GCS_BUCKET = PROJECT_ID

packages:

In [8]:
import json, os
import time
import requests

import catboost 
import numpy as np
import docker

import google.auth
from google.cloud import storage
from google.cloud import artifactregistry_v1
from google.cloud.devtools import cloudbuild_v1
from google.cloud import run_v2
from google.cloud import aiplatform

clients:

In [9]:
# gcs storage client
gcs = storage.Client(project = GCS_BUCKET)
bucket = gcs.bucket(GCS_BUCKET)

# cloud build client
cb = cloudbuild_v1.CloudBuildClient()

# artifact registry client
ar = artifactregistry_v1.ArtifactRegistryClient()

# cloud run client
cr = run_v2.ServicesClient()

# vertex ai client
aiplatform.init(project = PROJECT_ID, location = REGION)

Parameters:

In [10]:
DIR = f"files/{EXPERIMENT}"

Environment:

In [11]:
if not os.path.exists(DIR):
    os.makedirs(DIR)

---
## CatBoost Model

Retrieve the model trained in prior workflow along with test records.  Test the model directly in this environment.

### Check For Files

In [12]:
files = list(bucket.list_blobs(prefix = f'{SERIES}/notebook'))
if len(files) > 0:
    print('Found the files created by the prerequisite workflow:')
    for file in files:
        print(f'- gs://{bucket.name}/{file.name}')
else:
    print('Files note found - Please run the prerequisite notebook (listed at top of this workflow)')

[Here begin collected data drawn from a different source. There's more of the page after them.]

-- ==== Sys2Proof/Laws/Modes.lean ====
section
/-! SUPPORT. The laws of the modes: what leaves them alone, and that a change to a code of R37 keeps them codes of R37. -/

namespace Sys2Proof.Machine

/-- The modes of both halves, and those that HALT and KEEP return to. -/
def State.modes (s : State) : BitVec 3 × BitVec 3 × BitVec 3 × BitVec 3 :=
  (s.h0.ex.mode, s.h0.ex.modeBefore, s.h1.ex.mode, s.h1.ex.modeBefore)

theorem modesWf_of_modes {s t : State} (h : t.modes = s.modes) : modesWf t = modesWf s := by
  simp only [State.modes, Prod.mk.injEq] at h
  simp [modesWf, h.1, h.2.1, h.2.2.1, h.2.2.2]

theorem modesWf_iff (s : State) : modesWf s = true ↔
    ((legalMode s.h0.ex.mode = true ∧ legalMode s.h0.ex.modeBefore = true) ∧ legalMode s.h1.ex.mode = true) ∧
    legalMode s.h1.ex.modeBefore = true := by simp only [modesWf, Bool.and_eq_true]

/-- Both halves are OFF at reset. -/
theorem modesWf_reset : modesWf State.reset = true := rfl

/-! ## What changes no mode -/

@[simp] theorem modes_onDbk (s : State) (h : HalfId) (f : DbkQueue → DbkQueue) : (s.onDbk h f).modes = s.modes := by
  cases h <;> rfl
@[simp] theorem modes_onMem (s : State) (h : HalfId) (f : MemUnit → MemUnit) : (s.onMem h f).modes = s.modes := by
  cases h <;> rfl
@[simp] theorem modes_onDbgHalf (s : State) (h : HalfId) (f : DbgHalf → DbgHalf) : (s.onDbgHalf h f).modes = s.modes := by
  cases h <;> rfl
@[simp] theorem modes_raiseSource (s : State) (n : Nat) : (raiseSource s n).modes = s.modes := by
  simp only [raiseSource, coalFire, setPending]
  repeat' split
  all_goals rfl
@[simp] theorem modes_raiseHalf (s : State) (h : HalfId) (n : Nat) : (raiseHalf s h n).modes = s.modes := modes_raiseSource _ _
@[simp] theorem modes_storeAdd (s : State) (p : StoreProg) : (storeAdd s p).modes = s.modes := by
  simp only [storeAdd, storePump]; split <;> rfl
@[simp] theorem modes_dbkLose (s : State) (n : Nat) : (dbkLose s n).modes = s.modes := by
  simp only [dbkLose, commonsOverflow]
  split
  · rw [modes_raiseSource]; rfl
  · rfl
@[simp] theorem modes_dbkKick (s : State) (h : HalfId) : (dbkKick s h).modes = s.modes := by
  simp only [dbkKick]
  split
  · rfl
  · split
    · rfl
    · split <;> simp
@[simp] theorem modes_dbkTake (s : State) (h : HalfId) (e : DbkEntry) : (dbkTake s h e).modes = s.modes := by
  simp only [dbkTake, modes_dbkKick]
  split <;> simp
@[simp] theorem modes_reportHalf (s : State) (h : HalfId) (u : DbkUnit) (cls : BitVec 5) (ctx : Option (BitVec 5))
    (lane : Option Lane) (c2 c3 : Cell) : (reportHalf s h u cls ctx lane c2 c3).modes = s.modes := modes_dbkTake _ _ _
@[simp] theorem modes_rollbackCount (s : State) (h : HalfId) : (rollbackCount s h).modes = s.modes := by
  unfold rollbackCount; split <;> simp

/-! ## Mode changes -/

/-- A half given a mode of R37. -/
theorem modesWf_mode (s : State) (h : HalfId) (m : BitVec 3) (hm : legalMode m = true) (hs : modesWf s = true) :
    modesWf (s.onEx h fun e => { e with mode := m }) = true := by
  rw [modesWf_iff] at hs ⊢
  cases h
  · exact ⟨⟨⟨hm, hs.1.1.2⟩, hs.1.2⟩, hs.2⟩
  · exact ⟨⟨hs.1.1, hm⟩, hs.2⟩

/-- A mode of R37 to come back to. -/
theorem modesWf_modeBefore (s : State) (h : HalfId) (m : BitVec 3) (hm : legalMode m = true) (hs : modesWf s = true) :
    modesWf (s.onEx h fun e => { e with modeBefore := m }) = true := by
  rw [modesWf_iff] at hs ⊢
  cases h
  · exact ⟨⟨⟨hs.1.1.1, hm⟩, hs.1.2⟩, hs.2⟩
  · exact ⟨⟨hs.1.1, hs.1.2⟩, hm⟩

theorem setMode_modesWf (s : State) (h : HalfId) (m : BitVec 3) (hm : legalMode m = true) (hs : modesWf s = true) :
    modesWf (setMode s h m) = true := by
  have w := modesWf_mode s h m hm hs
  unfold setMode
  extract_lets old t u
  split
  · exact hs
  · have hu : modesWf u = true := by
      refine Eq.trans (modesWf_of_modes ?_) w
      simp only [u, t]
      split <;> simp
    split
    · exact (modesWf_of_modes (modes_rollbackCount u h)).trans hu
    · exact hu

theorem setRunMode_modesWf (s : State) (h : HalfId) (m : BitVec 3) (hm : legalMode m = true) (hs : modesWf s = true) :
    modesWf (setRunMode s h m) = true := by
  unfold setRunMode
  split
  · exact modesWf_modeBefore s h m hm hs
  · exact setMode_modesWf s h m hm hs

theorem legalMode_mode (s : State) (h : HalfId) (hs : modesWf s = true) : legalMode (s.mode h) = true := by
  rw [modesWf_iff] at hs
  cases h
  · exact hs.1.1.1
  · exact hs.1.2

theorem tryHalt_modesWf (s : State) (h : HalfId) (hs : modesWf s = true) : modesWf (tryHalt s h) = true := by
  unfold tryHalt
  split
  · refine setMode_modesWf _ h _ rfl (modesWf_modeBefore _ h _ (legalMode_mode s h hs) ?_)
    exact (modesWf_of_modes (modes_onDbgHalf s h _)).trans hs
  · exact hs

end Sys2Proof.Machine
end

Found the files created by the prerequisite workflow:
- gs://statmike-mlops-349915/frameworks-catboost/notebook/examples.json
- gs://statmike-mlops-349915/frameworks-catboost/notebook/model.cbm


### Load Model

In [13]:
model_blob = bucket.blob(f'{SERIES}/notebook/model.cbm')
model_bytes = model_blob.download_as_bytes()
model = catboost.CatBoostClassifier().load_model(blob = model_bytes)

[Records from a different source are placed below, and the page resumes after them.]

theorem divm_retires (r : Ready s h k) {x y : Cell} {l : List Cell} (hds : (s.bank h k).ds = y :: x :: l) (hl : l.length < 15) :
    Retires (.divm h) s h k
      { s.bank h k with ds := (divSigned x y).2 :: (divSigned x y).1 :: l,
                        status := if divOverflow x y then setBit (s.bank h k).status 33 true else (s.bank h k).status }
      (slotsOn (s.bank h k).resume 1)
      (if y = 0 then some ⟨(s.bank h k).resume, true, 0, 0⟩
       else if divOverflow x y && (s.bank h k).vtrap then some ⟨(s.bank h k).resume, false, 0, 0⟩ else none) := by
  have hret := attempt_div r (c := .divm h) (code := 0o31) (run := runDivm)
    (a := if y = 0 then some true else overArith (s.bank h k) (divOverflow x y))
    (b := { s.bank h k with ds := (divSigned x y).2 :: (divSigned x y).1 :: l,
                            status := if divOverflow x y then setBit (s.bank h k).status 33 true else (s.bank h k).status })
    hds hl (by simp [runDivm, Bank.at, hds, withCV_keeps]) rfl
  rw [overArith] at hret
  rwa [apply_ite (Option.map _), apply_ite (Option.map _)] at hret

end

/-- Settles O5: MUL pushes the halves of `mulWide`; the divisions are `udivm_retires` and `divm_retires`. -/
theorem multiplyAndDivide : Obligations.MultiplyAndDivide := by
  intro s h k x y l hs hl b dst hds
  have r := steady_ready hs
  have hds' : (s.bank h k).ds = y :: x :: l := hds
  refine ⟨?_, fun hy => ?_, fun hy => ?_⟩
  · refine attempt_simple r (code := 0o30) (pops := 2) rfl (by simp [hds']) (by simp [hds']; omega) ?_
    simp [Bank.at, hds', mulWide_low, mulWide_high]
  · have hu := udivm_retires r hds' hl
    have hd := divm_retires r hds' hl
    have hovf : divOverflow x y = false := by rw [hy, divOverflow_eq]; simp
    rw [if_pos hy] at hu hd
    rw [divUnsigned, if_pos hy] at hu
    rw [divSigned, if_pos hy, hovf] at hd
    exact ⟨hd, hu⟩
  · have hu := udivm_retires r hds' hl
    have hd := divm_retires r hds' hl
    rw [if_neg hy] at hu hd
    rw [divUnsigned, if_neg hy] at hu
    rw [divSigned, if_neg hy, sdiv_eq_tdiv, srem_eq_tmod, divOverflow_eq] at hd
    refine ⟨?_, ?_⟩
    · rwa [BitVec.udiv_def, BitVec.umod_def] at hu
    · simpa only [overflowTrap, decide_eq_true_eq, Bool.and_eq_true] using hd

/-! ## Return stack, depths, status, tenant and time latch (R103, R138, R139, R144; O7) -/

theorem returnFault_none (b : Bank) (pops pushes : Nat) (h1 : pops ≤ b.rs.length) (h2 : b.rs.length - pops + pushes ≤ 16) :
    returnFault b pops pushes = none := by
  simp [returnFault, Nat.not_lt.2 h1, Nat.not_lt.2 h2]

/-- The writable bits of a status cell are its bits from PREC up (R139). -/
theorem writableStatus_eq (c : Cell) : writableStatus c = c &&& 0o776000000000 := by
  refine BitVec.eq_of_getLsbD_eq fun i hi => ?_
  have hmask : (0o776000000000 : Cell).getLsbD i = decide (28 ≤ i) := by
    revert hi
    revert i
    decide
  rw [BitVec.getLsbD_and, hmask]
  by_cases h28 : 28 ≤ i
  · have hlt : ¬i < 28 := by omega
    have h8 : i - 28 < 8 := by omega
    simp [writableStatus, atBits, fld, hi, h28, hlt, h8]
  · have hlt : i < 28 := by omega
    simp [writableStatus, atBits, h28, hlt]

section
variable {s : State} {h : HalfId} {k : BitVec 5}

/-- TOR moves the top cell to the return stack (R103). -/
theorem tor_retires (r : Ready s h k) {x : Cell} {l : List Cell} (hds : (s.bank h k).ds = x :: l) (hl : l.length < 16)
    (hrs : (s.bank h k).rs.length < 16) :
    Retires (.tor h) s h k { s.bank h k with ds := l, rs := ⟨x, false⟩ :: (s.bank h k).rs } (slotsOn (s.bank h k).resume 1) := by
  refine attempt_plain r _ simpleForm false noEnc opTor _ _ none rfl rfl rfl rfl
    (stackFault_none _ 1 0 (by simp [hds]) (by simp [hds]; omega)) ?_
  simp only [opTor, runTor, returnFault_none (s.bank h k) 0 1 (Nat.zero_le _) hrs, Bank.at, hds]
  rfl

/-- FROMR moves an untagged entry of the return stack to the operand stack (R103). -/
theorem fromr_retires (r : Ready s h k) {x : Cell} {t : List TCell} (hrs : (s.bank h k).rs = ⟨x, false⟩ :: t) (ht : t.length < 16)
    (hl : (s.bank h k).ds.length < 16) :
    Retires (.fromr h) s h k { s.bank h k with ds := x :: (s.bank h k).ds, rs := t } (slotsOn (s.bank h k).resume 1) := by
  refine attempt_plain r _ simpleForm false noEnc opFromr _ _ none rfl rfl rfl rfl (stackFault_none _ 0 1 (Nat.zero_le _) hl) ?_
  simp only [opFromr, runFromr, returnFault_none (s.bank h k) 1 0 (by simp [hrs]) (by simp [hrs]; omega), hrs]
  rfl

/-- GETST pushes the status as it reads, and clears V (R139). -/
theorem getst_retires (r : Ready s h k) (hslot : (s.bank h k).resume.slot.toNat < 5) (hl : (s.bank h k).ds.length < 16) :
    Retires (.getst h) s h k
      { s.bank h k with ds := statusOf (s.half h) k :: (s.bank h k).ds, status := setBit (s.bank h k).status 33 false }
      (nextWord (s.bank h k).resume) :=
  attempt_plain r _ (selectorForm 0o75) false noEnc opGetst _ _ none rfl (decide_eq_true hslot) rfl rfl
    (stackFault_none _ 0 1 (Nat.zero_le _) hl) rfl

### Load Inference Examples

In [14]:
examples_blob = bucket.blob(f'{SERIES}/notebook/examples.json')
examples_np = np.array(
    json.loads(examples_blob.download_as_string())
)

### Test Model With Examples

In [15]:
model.predict(examples_np)

array([1, 1, 1, 1, 0, 0, 1, 1, 1, 1])

In [18]:
model.feature_names_

['Time',
 'V1',
 'V2',
 'V3',
 'V4',
 'V5',
 'V6',
 'V7',
 'V8',
 'V9',
 'V10',
 'V11',
 'V12',
 'V13',
 'V14',
 'V15',
 'V16',
 'V17',
 'V18',
 'V19',
 'V20',
 'V21',
 'V22',
 'V23',
 'V24',
 'V25',
 'V26',
 'V27',
 'V28',
 'Amount']

- Idea:
    - Store original data in BigQuery Table with transation ID
    - Sync to Feature Store Online
    - Build Function: Retrieve record (by entity_id), parse response, order columns, create array, predict
    - Create custom preidction container with FastAPI using the Function to retrieve based on input of entity_id
    - Deploy to local, cloud run, and Vertex Endpoint